John must have calmed, too. The next time he speaks, his voice is quieter; creating intimacy. 

“Are you all right?” he asks. He asks it like whatever Sherlock says will be fine; inviting honesty. So, Sherlock is honest:

“A bit overwhelmed,” he says. He listens to John’s responding low, long intake of breath, and wonders in what unconsidered ways his words could be understood. 

“Good or bad?” John asks. Oh. 

“Good,” Sherlock hurries to correct. “Good, of course.”

John is silent for a while, again. He’s probably thinking, so Sherlock doesn’t interrupt him to demand a response. He touches the smooth surface on the microscope instead, focusing his attention on that, and the pattern of the light hitting it, as he waits for John’s reply. 

“Are you in the kitchen?” John asks then. Calm still, but with an intention, now. 

“Yes.”

“Can I come out?” 

Sherlock wishes John knew that he doesn’t have to ask. They’ll get there, probably. 

“Yes,” Sherlock says. John, however, continues:

“I want to– I just want to kiss you,” he says. Sherlock is almost taken aback by how instant his own reacting smile to the words are, but then again he is in love; perhaps it isn’t so strange after all. “Is that okay?”

Sherlock chuckles, although it is more a huff of breath through his nose than anything.
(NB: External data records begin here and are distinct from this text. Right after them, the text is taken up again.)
-- ==== Sys2Proof/Proofs/SegmentTally.lean ====
section
/-! SUPPORT. The counts of a segment against the book (R57, R58, R64, R119, R120): what one entry and one segment do to
them, and every command that writes either. -/

namespace Sys2Proof.Machine

/-! ## One segment against the book (R120) -/

/-- The count of a segment for a hearing state. -/
def tally (g : Segment) : HearingState → Nat
  | .unheard => g.unheard
  | .heard => g.heard
  | .missed => g.missed
  | .late => g.late

/-- A segment's counts are those of its members in the book, and they sum to its member count. -/
structure Counted (book : List Entry) (n : Nat) (g : Segment) : Prop where
  tally : ∀ x, tally g x = memberCount book n x
  member : g.member = g.unheard + g.heard + g.missed + g.late

/-- What one entry adds to the count of a segment for a hearing state. -/
def shareOf (e : Entry) (n : Nat) (x : HearingState) : Nat :=
  if isMember e = true ∧ e.segment = n ∧ e.hearing = x then 1 else 0

theorem memberCount_cons (e : Entry) (book : List Entry) (n : Nat) (x : HearingState) :
    memberCount (e :: book) n x = memberCount book n x + shareOf e n x := by
  simp only [memberCount, List.countP_cons, shareOf, Bool.and_eq_true, decide_eq_true_eq, and_assoc]

theorem memberCount_append (pre post : List Entry) (n : Nat) (x : HearingState) :
    memberCount (pre ++ post) n x = memberCount pre n x + memberCount post n x := List.countP_append

theorem memberCount_split (pre post : List Entry) (e : Entry) (n : Nat) (x : HearingState) :
    memberCount (pre ++ e :: post) n x = memberCount pre n x + memberCount post n x + shareOf e n x := by
  rw [memberCount_append, memberCount_cons, Nat.add_assoc]

theorem shareOf_of_other {e : Entry} {n : Nat} (h : e.segment ≠ n) (x : HearingState) : shareOf e n x = 0 := by
  simp [shareOf, h]

theorem shareOf_of_hold {e : Entry} (h : hasHold e.options = true) (n : Nat) (x : HearingState) : shareOf e n x = 0 := by
  simp [shareOf, isMember, h]

theorem shareOf_of_member {e : Entry} (h : hasHold e.options = false) (x : HearingState) :
    shareOf e e.segment x = if e.hearing = x then 1 else 0 := by
  simp [shareOf, isMember, h]

/-- One entry of the book is replaced, and the segment's counts change by what it adds. -/
theorem Counted.replace {pre post : List Entry} {e e' : Entry} {n : Nat} {g g' : Segment}
    (hg : Counted (pre ++ e :: post) n g)
    (hshare : (∀ x, shareOf e n x ≤ Machine.tally g x) →
      ∀ x, Machine.tally g' x + shareOf e n x = Machine.tally g x + shareOf e' n x)
    (hmember : (∀ x, shareOf e n x ≤ Machine.tally g x) → g.member = g.unheard + g.heard + g.missed + g.late →
      g'.member = g'.unheard + g'.heard + g'.missed + g'.late) : Counted (pre ++ e' :: post) n g' := by
  have hle : ∀ x, shareOf e n x ≤ Machine.tally g x := fun x => by
    rw [hg.tally, memberCount_split]
    omega
  refine ⟨fun x => ?_, hmember hle hg.member⟩
  have hx := hshare hle x
  rw [hg.tally, memberCount_split] at hx
  rw [memberCount_split]
  omega

/-! ## Notices (R120, R123) -/

theorem recompute_eq (g : Segment) : ∃ d r, recompute g = { g with deadline := d, deadlineReason := r } := by
  unfold recompute
  simp only
  split
  · split <;> exact ⟨_, _, rfl⟩
  · exact ⟨_, _, rfl⟩

/-- The deadline is no part of the counts. -/
theorem Counted.recompute {book : List Entry} {n : Nat} {g : Segment} (h : Counted book n g) :
    Counted book n (recompute g) := by
  obtain ⟨d, r, e⟩ := recompute_eq g
  rw [e]
  exact ⟨fun x => by rw [← h.tally]; cases x <;> rfl, h.member⟩

theorem recompute_state (g : Segment) : (recompute g).state = g.state := by
  obtain ⟨_, _, e⟩ := recompute_eq g
  rw [e]

/-- Two segment records with the same counts. -/
theorem Counted.of_counts {book : List Entry} {n : Nat} {g g' : Segment} (h : Counted book n g)
    (hm : g'.member = g.member) (hu : g'.unheard = g.unheard) (hh : g'.heard = g.heard) (hmi : g'.missed = g.missed)
    (hl : g'.late = g.late) : Counted book n g' := by
  refine ⟨fun x => ?_, by rw [hm, hu, hh, hmi, hl, h.member]⟩
  rw [← h.tally]
  cases x <;> assumption

section
variable {pre post : List Entry} {e e' : Entry} {g : Segment}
He’s been so caught up in his own emotions about their development, that he’s hardly considered John’s; he must, for lack of a better phrase, be shitting his pants, too.

“Yes,” he says; makes his voice firm and clear, so John knows how much he means it. “That’s okay.”
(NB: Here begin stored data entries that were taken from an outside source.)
end

/-! ## Hearings (R87 to R95) -/

section
variable {s : State} {pre post : List Entry} {e : Entry} {h : Hearing} (hs : TrackedState s)
  (hsplit : s.book = pre ++ e :: post) (hrun : s.route.state = .running ∨ s.route.state = .ending)
include hs hsplit hrun

omit hs hsplit in
theorem route_not_waiting : ¬ (s.route.state = .loading ∨ s.route.state = .ready) := by
  obtain h | h := hrun <;> simp [h]

theorem trackedState_hearFirst (hhold : hasHold e.options = false) (late : Bool)
    (hfrom : e.hearing = if late then .missed else .unheard) : TrackedState (hearFirst s e h late) := by
  unfold hearFirst
  simp only
  refine trackedState_takeGroup (trackedState_notified (s := countBook s _ _ _) hs hsplit rfl rfl (fun g hg => ?_)
    fun hw => absurd hw (route_not_waiting hrun)) _
  cases late
  · exact counted_noteFirst hg hhold (by rfl) (by rfl) hfrom (by rfl) h.timeTag
  · exact counted_noteLate hg hhold (by rfl) (by rfl) hfrom (by rfl) h.timeTag

omit hrun in
theorem trackedState_hearAbsorbed (r : Screening) (capped : Bool) : TrackedState (hearAbsorbed s e h r capped) := by
  unfold hearAbsorbed
  refine trackedState_takeGroup (trackedState_updateEntry (pre := pre) (post := post) ?_ ?_ ?_ ?_ ?_ ?_) _
  · exact hs
  · exact hsplit
  all_goals rfl

omit hrun in
theorem trackedState_hearLater : TrackedState (hearLater s e h) := by
  unfold hearLater
  split
  · exact trackedState_updateEntry hs hsplit (f := fun x => touchEntry x h) rfl rfl rfl rfl
  · simp only
    split
    · split
      · unfold hearRevision
        refine trackedState_takeGroup (trackedState_updateEntry (pre := pre) (post := post) ?_ ?_ ?_ ?_ ?_ ?_) _
        · exact hs
        · exact hsplit
        all_goals rfl
      · exact trackedState_hearAbsorbed hs hsplit _ _
    · exact trackedState_hearAbsorbed hs hsplit _ _

theorem trackedState_hearBook : TrackedState (hearBook s e h) := by
  unfold hearBook
  split
  · exact hs
  · split
    · exact trackedState_updateEntry hs hsplit (f := fun x => touchEntry x h) rfl rfl rfl rfl
    · rename_i hhold
      have hhold : hasHold e.options = false := by simpa using hhold
      split
      · exact trackedState_hearFirst hs hsplit hrun hhold false (by assumption)
      · exact trackedState_hearFirst hs hsplit hrun hhold true (by assumption)
      all_goals exact trackedState_hearLater hs hsplit

end

theorem trackedState_hearForeign {s : State} (hs : TrackedState s) (h : Hearing) : TrackedState (hearForeign s h) := by
  have screened {t : State} (ht : TrackedState t) (a : Conditions) (creates : Bool) :
      TrackedState (hearForeignScreened t h a creates) := by
    unfold hearForeignScreened
    refine trackedState_takeGroup ?_ _
    exact ht
  have seen : TrackedState (s.setMatcher { s.matcher with foreignSeen := bump s.matcher.foreignSeen }) := hs
  unfold hearForeign
  simp only
  split
  · exact hs
  all_goals
    split
    · exact screened seen _ _
    · split
      · exact hs
      · exact screened seen _ _

theorem trackedState_matcherTake {s : State} (hs : TrackedState s) : TrackedState (matcherTake s) := by
  unfold matcherTake
  split
  · exact hs
  · split
    · unfold hear
      split
      · rename_i hrun
        split
        · refine trackedState_hearForeign ?_ _
          exact hs
        · rename_i e he
          obtain ⟨-, pre, post, hsplit⟩ := entryOf_split he
          refine trackedState_hearBook ?_ hsplit hrun
          exact hs
      · exact hs
    · exact hs

/-! ## The close of a segment and the end of the route (R73, R123 to R127) -/

theorem counted_closeStart {book : List Entry} {n : Nat} {g : Segment} (h : Counted book n g) (all : List Entry)
    (reason : CloseReason) : Counted book n (closeStart all n reason g) := h.of_counts rfl rfl rfl rfl rfl

theorem trackedState_notifySegment {s : State} (hs : TrackedState s) {n : Nat} {f : Segment → Segment}
    (hcounted : ∀ g, s.segments[n]? = some g → Counted s.book n g → Counted s.book n (f g))
    (hwaiting : s.route.state = .loading ∨ s.route.state = .ready → ∀ g, s.segments[n]? = some g → g.state = .pending →
      (f g).state = .pending) : TrackedState (notifySegment s n f) := by
  rw [notifySegment_eq]
  exact Tracked.segment hs hcounted hwaiting

theorem trackedState_setSegment {s : State} (hs : TrackedState s) {n : Nat} {g : Segment}
    (hg : s.segments[n]? = some g) {f : Segment → Segment} (hcounted : Counted s.book n g → Counted s.book n (f g))
    (hwaiting : g.state = .pending → (f g).state = .pending) : TrackedState (s.setSegment n (f g)) := by
  rw [setSegment_eq hg]
  refine Tracked.segment hs (fun q hq hc => ?_) fun _ q hq hp => ?_
  · rw [hg] at hq
    cases hq
    exact hcounted hc
  · rw [hg] at hq
    cases hq
    exact hwaiting hp

/-- A close starts only where the route has started. -/
theorem trackedState_startClose {s : State} (hs : TrackedState s) {n : Nat}
    (hnot : ∀ g, s.segments[n]? = some g → s.route.state = .loading ∨ s.route.state = .ready → g.state ≠ .pending)
    (reason : CloseReason) : TrackedState (startClose s n reason) :=
  trackedState_notifySegment hs (fun _ _ hc => counted_closeStart hc _ _) fun hw g hg hp => absurd hp (hnot g hg hw)

theorem trackedState_deadlineExpiry {s : State} (hs : TrackedState s) (n : Nat) : TrackedState (deadlineExpiry s n) := by
  unfold deadlineExpiry
  split
  · rename_i g hg
    split
    · rename_i hactive _
      split
      · refine trackedState_startClose hs (fun q hq _ => ?_) _
        rw [hg] at hq
        cases hq
        simp [hactive]
      · exact hs
    · exact hs
  · exact hs

theorem counted_walkOn {book : List Entry} {n : Nat} {g : Segment} (h : Counted book n g) (all : List Entry) (p : Nat) :
    Counted book n (walkOn all n p g) := h.of_counts rfl rfl rfl rfl rfl

theorem trackedState_handMissed {s : State} (hs : TrackedState s) (n p : Nat) (w : WaitingMissed) :
    TrackedState (handMissed s n p w) := by
  unfold handMissed
  split
  · exact trackedState_takeGroup (trackedState_notifySegment hs (fun _ _ hc => counted_walkOn hc _ _) fun _ _ _ hp => hp) _
  · exact hs

/-- What the visit of an UNHEARD member tells its segment (R126). -/
def missNotice (w : WaitingMissed) (g : Segment) : Segment := { noteMiss g with waiting := some w }

/-- The visit of an UNHEARD member, in a segment that closes (R126). -/
theorem trackedState_missEntry {s : State} (hs : TrackedState s) {n p : Nat} {g : Segment} {e : Entry}
    (hg : s.segments[n]? = some g) (he : s.book[p]? = some e) (hclosing : g.state = .closing)
    (hmisses : walkMisses n e = true) : TrackedState (missEntry s n p g e) := by
  simp only [walkMisses, isMember, Bool.and_eq_true, Bool.not_eq_true', decide_eq_true_eq] at hmisses
  obtain ⟨⟨hhold, rfl⟩, hunheard⟩ := hmisses
  obtain ⟨hp, hget⟩ := List.getElem?_eq_some_iff.1 he
  have hsplit : s.book = s.book.take p ++ e :: s.book.drop (p + 1) := by
    rw [← hget, List.cons_getElem_drop_succ, List.take_append_drop]
  have hset : s.book.set p { e with hearing := .missed }
      = s.book.take p ++ { e with hearing := .missed } :: s.book.drop (p + 1) :=
    List.set_eq_take_append_cons_drop .. |>.trans (if_pos hp)
  have hs' : Tracked s.route.state (s.book.take p ++ e :: s.book.drop (p + 1)) s.segments := by
    rw [← hsplit]
    exact hs
  unfold missEntry
  refine trackedState_handMissed ?_ e.segment p _
  show Tracked s.route.state (s.book.set p { e with hearing := .missed })
    (s.segments.set e.segment
      (missNotice { meterId := e.meterId, pass := g.pass, timeTag := s.clock.value } g))
  rw [set_eq_modify hg (missNotice _)]
  rw [hset]
  refine Tracked.entry hs' (by rfl) (by rfl) (fun q _ hc => ?_) fun hw => ?_
  · exact (counted_noteMiss hc hhold (by rfl) (by rfl) hunheard (by rfl)).of_counts rfl rfl rfl rfl rfl
  · have hpending := (hs.waiting hw).2 g (List.mem_of_getElem? hg)
    rw [hclosing] at hpending
    cases hpending

theorem trackedState_walkVisit {s : State} (hs : TrackedState s) (n : Nat) : TrackedState (walkVisit s n) := by
  unfold walkVisit
  split
  · exact hs
  · rename_i g hg
    split
    · rename_i hclosing _
      have passed (p : Nat) : TrackedState (s.setSegment n (walkOn s.book n p g)) :=
        trackedState_setSegment hs hg (f := walkOn s.book n p) (fun hc => counted_walkOn hc _ _) id
      split
      · exact trackedState_handMissed hs n _ _
      · split
        · split
          · exact trackedState_missEntry hs hg (by assumption) hclosing (by assumption)
          · exact passed _
        · exact passed _
    · exact hs

theorem trackedState_closeEnd {s : State} (hs : TrackedState s) (n : Nat) : TrackedState (closeEnd s n) := by
  unfold closeEnd
  split
  · exact hs
  · rename_i g hg
    split
    · rename_i hend
      have closed : TrackedState (s.setSegment n { g with state := .closed, walkPosition := none }) := by
        refine trackedState_setSegment hs hg (f := fun q => { q with state := .closed, walkPosition := none })
          (fun hc => hc.of_counts rfl rfl rfl rfl rfl) fun hp => ?_
        rw [hend.1] at hp
        cases hp
      exact (trackedState_takeGroup closed _).of_all fun b => agrees_raiseEvent b _ _ _ _
    · exact hs

/-- A state of the route after its start needs no more than the counts. -/
theorem trackedState_changeRoute {s : State} (hs : TrackedState s) {r : Route}
    (hnot : r.state ≠ .loading ∧ r.state ≠ .ready) : TrackedState (changeRoute s r) := Tracked.toState hs hnot

theorem trackedState_routeEndRecord {s : State} (hs : TrackedState s) : TrackedState (routeEndRecord s) := by
  unfold routeEndRecord
  split
  · refine trackedState_changeRoute ?_ (by simp)
    exact trackedState_takeGroup hs _
  · exact hs

/-! ## The start of the route (R71) -/

theorem memberCount_of_unheard {book : List Entry} (h : ∀ e ∈ book, e.hearing = .unheard) (n : Nat)
    (x : HearingState) :
    memberCount book n x
      = if x = .unheard then book.countP (fun e => isMember e && decide (e.segment = n)) else 0 := by
  unfold memberCount
  split
  · rename_i hx
    subst hx
    refine List.countP_congr fun e he => ?_
    simp [h e he]
  · rename_i hx
    refine List.countP_eq_zero.2 fun e he => ?_
    simp [h e he, Ne.symm hx]

theorem counted_startSegment {book : List Entry} (h : ∀ e ∈ book, e.hearing = .unheard) (n : Nat) (g : Segment) :
    Counted book n (startSegment book n g) := by
  refine ⟨fun x => ?_, rfl⟩
  rw [memberCount_of_unheard h]
  cases x <;> rfl

theorem trackedState_judgeRouteStart {s : State} (hs : TrackedState s) (hour : Nat) :
    TrackedState (judgeRouteStart s hour).state := by
  unfold judgeRouteStart
  split
  · exact hs
  · rename_i hready
    split
    · exact hs
    · have hunheard := (hs.waiting (.inr (by simpa using hready))).1
      unfold startRoute
      refine trackedState_changeRoute (trackedState_takeGroup ?_ _) (by simp)
      refine ⟨hs.meters, fun n g hg => ?_, fun _ => ⟨hunheard, fun g hg => ?_⟩⟩
      · have hg : (s.segments.mapIdx (startSegment s.book))[n]? = some g := hg
        rw [List.getElem?_mapIdx] at hg
        obtain ⟨q, -, rfl⟩ := Option.map_eq_some_iff.1 hg
        exact counted_startSegment hunheard n q
      · have hg : g ∈ s.segments.mapIdx (startSegment s.book) := hg
        obtain ⟨i, hi, rfl⟩ := List.mem_mapIdx.1 hg
        rfl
John doesn’t reply, but Sherlock hears shuffling for a while, before he hears the bedroom door down the hallway opening. He hangs up the phone, and puts his chin back in his palm, as he listens to the sound of John’s footsteps arriving before he does.

When John arrives he is biting his bottom lip, but it does a poor job of hiding his grin. His hair is messy on top of his head, and he looks mussed up and sleepy, but also somehow milder than usual. Maybe it’s just that he’s back here, at night, and stripped off his daytime clothes – although, Sherlock notes, he’s still wearing a lot more than he slept in; boxers, sweats and a scruffy tee. It’s probably for Sherlock’s benefit. 

Sherlock smiles, too, as he straightens and turns in his seat when John comes closer, so John can step in-between his parted thighs and stand close enough for his warmth to be felt. Sherlock turns his face upwards towards him, and keeps their eyes locked.

John doesn’t touch him, but Sherlock thinks he probably will in a bit, when Sherlock has told him that he can. Instead John leans against the table, supporting himself by his hip.

“Are you comfortable?” he asks. “With everything that has happened?” 

Sherlock could see how he’d draw that sort of conclusion from all of the facts; his own inexperience – that is, before last night – and his being gone upon John’s awakening. It hadn’t been full on sex, but it had been frantic, hands and spit, and it had been punctuated by John’s constant repetition of “Is this okay?”

It was; every single bit of it. More than, really.

“Yeah, I’m comfortable,” Sherlock says. John inhales, as if in relief. “Will you stop worrying about me?”

John smiles, then. He straightens, and as his hands come up to cup Sherlock’s cheeks, his fingers become splayed across Sherlock’s cheekbones.

“No,” he says. Sherlock smiles under his hands anyway. He allows his eyes to close for a second or two, so he can just take it in. 

“You can tell me if you’re ever not, you know,” John says. His right hand comes up to push Sherlock’s hair out of his face. “And you can wake me.”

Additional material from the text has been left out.